Hours before the police-involved shooting, the child’s grandmother said she was called to check on the baby’s condition. That’s when she and Pike got into an argument.
Coombs also alleged that the couple would repeatedly ignore calls from the Department of Social Services and all attempts to help them, at one point even cursing out a social worker.
Social services eventually requested that the couple and their child attend a meeting on November 6 – just one day before the fatal shooting. Coombs said one of the social workers she had been communicating with told her to accompany them to the meeting after they missed a meeting. previous.
When the couple subsequently refused to answer the department’s calls on the day of the meeting, Brian said the Children’s Department worker told them he and his wife would get custody of the baby.
“They said they would take the baby and give it to us to care for until Mitchell and Maria got help,” he told the Star.

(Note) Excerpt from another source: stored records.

-- ==== Sys2Proof/Machine/ExecReef.lean ====
section
/-!
DEFINITION. Reef's rows: posts that land, the table's data register, the overflow verdict and the end of the step
(03_scaling_reef.md R63 to R94; 16 R427).
-/

namespace Sys2Proof.Machine

namespace State

/-- The first of a cluster's posts lands (R65). -/
def reefPost (s : State) (c : Nat) : State :=
  match (s.cluster c).posts with
  | [] => s
  | x :: xs => (s.modCluster c fun y => { y with posts := xs }).landPost c x

/-- A write through `CVT_REEF_DATA` (R63, R94). -/
def reefDataWrite (s : State) (c : Nat) (req : Req) (v : Word) : State :=
  if s.reaches req .CVT c 0x28 then
    if s.running c then s.setFlag .CVT_REEF_STATUS c 31
    else
      let w := s.sel req .CVT_REEF_SEL c
      (s.setReefW c (bits w 14 5) (bits w 4 0) v).advance req .CVT_REEF_SEL c 15 4 0 32 1
  else s

/-- The word that `CVT_REEF_DATA` shows. -/
def reefData (s : State) (c : Nat) (req : Req) : Word :=
  let w := s.sel req .CVT_REEF_SEL c
  s.reefW c (bits w 14 5) (bits w 4 0)

/-- A read through `CVT_REEF_DATA` (R63, R94). -/
def reefDataRead (s : State) (c : Nat) (req : Req) : State :=
  if s.reaches req .CVT c 0x28 then
    (s.emit (.readData (s.reefData c req))).advance req .CVT_REEF_SEL c 15 4 0 32 1
  else s.emit (.readData 0)

/-! Order 1 of R76 and the request for an epoch (R427). -/

/-- No epoch is in progress (R435). -/
def snapIdle (s : State) : Bool := s.fld .RES_SNAP_STATUS 0 2 0 == 0

/-- The committed epoch: the larger of Stay 8 and Stay 9 (R434). -/
def epochC (s : State) : Word :=
  let a := s.record 8
  let b := s.record 9
  if a.toNat = 0xFFFFFFFF then b else if b.toNat = 0xFFFFFFFF then a else if a.toNat < b.toNat then b else a

/-- The risk latch asks for an epoch (R427). -/
def riskAsks (s : State) (p : Nat) : Bool :=
  let thr := bits s.snap.ctrl 31 24
  decide (thr ≠ 0) && (s.part p).armed && decide (thr ≤ s.fld .TTL_RISK 0 7 0)

/-- REQ of this device at the end of the step of partition `p` (R427). -/
def asksEpoch (s : State) (p : Nat) : Bool :=
  let steps := s.snap.ceil.toNat
  let age := wrapN 32 (((s.rd .PLC_STEP p).toNat : Int) + 1 - s.epochC.toNat)
  s.snapIdle && (s.riskAsks p
    || (decide (steps ≠ 0) && decide (steps / 2 ^ (s.fld .TTL_RISK 0 7 0 / 64) ≤ age))
    || s.flag .RES_SNAP_CMD 0 0 || (s.part p).drainDue || (s.part p).epochDue)

/-- Observations in ascending entry index (R189). -/
def insertObs (x : Nat × Word) : List (Nat × Word) → List (Nat × Word)
  | [] => [x]
  | y :: ys => if x.1 ≤ y.1 then x :: y :: ys else y :: insertObs x ys

/-- Telltale holds the observations of a step, which come with its verdict: none of kind GRADIENT after an overflow
verdict, and those of a third step are dropped (R186, R189). -/
def holdNorms (s : State) (p : Nat) (overflow : Bool) (obs : List (Fin 512 × Word)) : State :=
  let kept := obs.filter fun x => !(overflow && bit (SMap.get 0 s.nw (8 * x.1.val + 1)) 30)
  if kept = [] then s
  else if 2 ≤ s.nwQ.length then s.setFlag .TTL_NUM_STATUS 0 27
  else { s with nwQ := s.nwQ ++ [⟨p, false, kept.foldr (fun x l => insertObs (x.1.val, x.2) l) []⟩] }

/-- The overflow verdict of a step is formed from every entry's `OVF`, from what this device's gradient accumulation met,
and from `ovf`, `req` and `nf`, the other members' bits; a clean verdict selects outlier channels (R76 orders 1 and 2,
R84, R427). `found` brings the other members' statistics and the watch points' observations of the step (R186). -/
def overflowVerdict (s : State) (p : Nat) (ovf req nf : Bool) (found : StepFacts) : State :=
  let x := s.part p
  if s.stepping p && x.verdict.isNone && s.postsLanded p then
    let ovr := ovf || x.gradNf || (s.partClusters p).any fun c =>
      (s.cluster c).reef.any fun e => e.1 % 32 == 21 && bit e.2 30
    let own := s.asksEpoch p
    let carriedRisk := s.snapIdle && s.riskAsks p
    let s := s.modPart p fun x => { x with
      verdict := some ovr
      reqOr := own || req
      nfOr := x.nf || nf
      nf := false
      armed := x.armed && !carriedRisk }
    let s := if own then s.clrFlag .RES_SNAP_CMD 0 0 else s
    (if ovr then s else s.selectOutliers p found.stats).holdNorms p ovr found.obs
  else s

/-- Reef's orders 4 to 7 at the end of a step (R68, R76): not before every post has landed and the update pass, or its
skip, is over. `others` is what the other members' entries hold (R74). -/
def reefStepBoundary (s : State) (p : Nat) (others : List TidSum) : State :=
  let x := s.part p
  match x.verdict with
  | none => s
  | some ovr =>
    if x.reefDone || !s.postsLanded p || !s.noUpass p then s
    else (s.reefBoundary p ovr others).modPart p fun x =>
      { x with reefDone := true, skips := if ovr then x.skips + 1 else x.skips }

end State

def execReefPost (c : ClId) (s : State) : Host.Outcome State Fault Refusal := .next (s.reefPost c)

def execReefDataWrite (c : ClId) (req : Req) (v : Word) (s : State) : Host.Outcome State Fault Refusal :=
  .next (s.reefDataWrite c req v)

def execReefDataRead (c : ClId) (req : Req) (s : State) : Host.Outcome State Fault Refusal :=
  .next (s.reefDataRead c req)

def execReefStepBoundary (p : PartId) (others : List TidSum) (s : State) : Host.Outcome State Fault Refusal :=
  .next (s.reefStepBoundary p others)

def execOverflowVerdict (p : PartId) (ovf req nf : Bool) (found : StepFacts) (s : State) :
    Host.Outcome State Fault Refusal :=
  .next (s.overflowVerdict p ovf req nf found)

end Sys2Proof.Machine
end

The employee of the Children’s Department also allegedly asked the grandmother that day to check on the couple, because they were not answering the phone.
“They wouldn’t even open the door for me,” she said. ‘I knocked on the door and kept calling out the names. They didn’t open the door.’
A state worker then responded to the home, but their knocks also went unanswered, leading to police officers receiving the same treatment when called, she said.
The police eventually left that day, saying they could not act without a court order.
Talisa Coombs said she was asked to check on the baby’s well-being the day of the shooting
Coombs said the couple later called her and expressed their rejection of state intervention.
‘[Their] exact words they said to me and my husband [were] “I don’t want CPS in my life and I’m going to get rid of them if I have to call the police.”
The next day, just hours before the police-involved shooting, Coombs said she received a call from the Children’s Department worker, who asked her if she could check to see if Destinii was still alive — and that’s when Coombs said that Pike had attacked her.
“They should have done that themselves,” Brian argued. “If they thought that baby was in danger, that’s on them. They should have gone there.”
“If they had gone there and done their job, the outcome would have been different, I’m sure. Something like that wouldn’t have escalated.’